Given my familiarity with her diaries, and the continued scrutiny I apply to them, I recognised well Woolf’s preoccupation with questions of mortality, her own and that of others, her predilection to relate her present with specific dates in days gone (often the deaths of the near and dear, family and friends), and how these memories found their way into her literary works. And I was always amused by her simple arithmetical doodlings, which I interpreted as resulting from a weakness in mental arithmetic but may well have been Woolf’s idiosyncratic way of measuring time gone (and remaining); of balancing her book of life.
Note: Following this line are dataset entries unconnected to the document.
-- ==== Sys2Proof/Tests/Slice0.lean ====
section
/-! SUPPORT. The tests of this package, each about one word, one check or one step, with its source beside
it; and for every statement with hypotheses a witness: a concrete state and operands that meet them. -/

namespace Sys2Proof.Tests

open Sys2Proof.Machine

/-! ### Small states -/

/-- A block with every parameter at its default but for small arrays. -/
def tiny : Config := { Config.reference with
  scrCap := 4, minPkt := 2, errLimit := 2, ringCap := 8, offsCap := 3 }

/-- `reset_state` with `v = 0` (R112) in a given configuration. -/
def freshIn (c : Config) : State := { State.reset with cfg := c, lastUs := 0 }

def fresh : State := freshIn tiny

/-- `quiet_start` of 95_test_vectors.md, after its first edge, in the reference configuration. -/
def launched : State := { freshIn Config.reference with en := true, lastUs := 10000 }

/-- A session of one duration, 550. -/
def accum : State := { fresh with
  en := true, cst := .accumulating, lastUs := 550, scr := [(0, 550)], swp := 1, sfill := 1 }

def packetA : Packet := ⟨6, [550, 5500]⟩

def packetB : Packet := ⟨12, [1400, 5000]⟩

/-- One packet queued. -/
def queued : State := { fresh with
  en := true, lastUs := 6050, scr := [(0, 550), (1, 5500)], swp := 2, sfill := 2
  ring := [(0, 2), (1, 6), (2, 550), (3, 5500)], offs := [(0, 0)], qhead := 1, qused := 4, qwp := 4 }

/-- Two packets queued: the duration ring and the offset ring are full. -/
def full : State := { queued with
  ring := [(0, 2), (1, 6), (2, 550), (3, 5500), (4, 2), (5, 12), (6, 1400), (7, 5000)]
  offs := [(0, 0), (1, 4)], qhead := 2, qused := 8, qwp := 0 }

/-- One packet queued and a session of one duration. -/
def busy : State := { queued with cst := .accumulating, lastUs := 6600, swp := 1, sfill := 1 }

/-- The packet popped. -/
def popped : State := { queued with
  qtail := 1, qused := 0, outValid := true, outLen := 2, outTs := some 6
  outDur := [(0, 550), (1, 5500)] }

/-- A session `550, 3000, 3000, 5500` whose scan meets the error budget. -/
def noisy : State := { accum with
  scr := [(0, 550), (1, 3000), (2, 3000), (3, 5500)], swp := 0, sfill := 4 }

/-- A transaction pending at every input. -/
def allPending : State := { fresh with edges := [⟨550, 0⟩], cmds := [0x01000000], resets := 1 }

/-- A view of the state an outcome gives, if it gives one. -/
def view {α : Type} (o : Host.Outcome State Fault Refusal) (f : State → α) : Option α :=
  match o with
  | .next t => some (f t)
  | _ => none

/-- The last response given. -/
def answer (s : State) : Option Response := s.responses.getLast?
Virginia Woolf Birthday Lecture, Hermione Lee, University of London, 2014

This video has inspired even more thought – I swear every time I am about to move on to other things, something else relating to the Woolf comes my way! Virginia Woolf may not have thought much of H.G. Wells, but she was as interested in the vagaries and possibilities of time travel as he – just in another, less mechanical, more mysterious manner. When I think about how, in much of Woolf’s writing, time ebbs and flows and overlaps and turns back on itself, I wonder whether it is not Woolf’s non-mechanical approach that better captures the essence of relative time, and that in some ways is more compatible to the precepts of modern science. [I remind myself here to look into a certain French philosopher called Henri Bergson – mentioned in response to a question in the last minutes of the video.]

Sussex blooming…

not as royal, but better cultivated!

Diving in and out of Virginia Woolf’s diaries and biography anew, I have been attentive to her intense relationship with place. The homes of her childhood and younger years are never far away; returning as fragmented memories, misplaced, reimagined and memorialised in her writing – think about the Stephen family’s “Talland House” and childhood summers in St.Ives and the Ramsay’s summer house on the Isle of Skye in To the Lighthouse. Or the walks she took and places she went as related in many a diary entry, then reimagined and true to the time in the city as seen through the eyes of Mrs. Dalloway or any Pargiter.

Charleston, West Firle, in East Sussex. Antiquary -CC BY-SA 4.0

And for Woolf, Sussex is a very special place. Here, at the time of her marriage in 1912, she found in “Asheham House” near Beddingham sanctuary from the distractions of London, but still near to “Charleston Farmhouse”, the Firle home of Vanessa and her complicated family and their seemingly endlessly brilliant string of guests. Distractions it seem had a way of following her, and were perhaps never quite as unwelcome as often would have it!

The modest Monk’s House – Oliver Mallinson Lewis, Oxford, United Kingdom CC BY-SA 2.0

Later, in 1919, she and Leonard purchased “Monk’s House” in the village of Rodmell which would remain until her death her (their) constant retreat. The walks, the garden, the weather, the famous “writing shed” – that room of her own, all the visiting and being visited upon; as much as the profound inner life and intellectual musings – and the gossip! – it is the every day, often the mundane, as lived in her rural sanctuary that bring her diaries to vivid life, just as flowers come to bloom.

Cover, First edition, 1944.

By the way, Asheham is no more, but an afterlife was granted it by grateful Woolfs – the romantic Leonard getting the better of the cerebral self in an autobiographical aside and a spirited Virginia imagining a ghostly couple bound for eternity in a short story entitled A Haunted House, first published by Hogarth in Monday or Tuesday in 1922, and later in a collection published by Leonard in 1944. Who was this ghostly pair? Perhaps the shades of their very selves, the Woolfs, viewed from a distant future; forever young, forever in this place.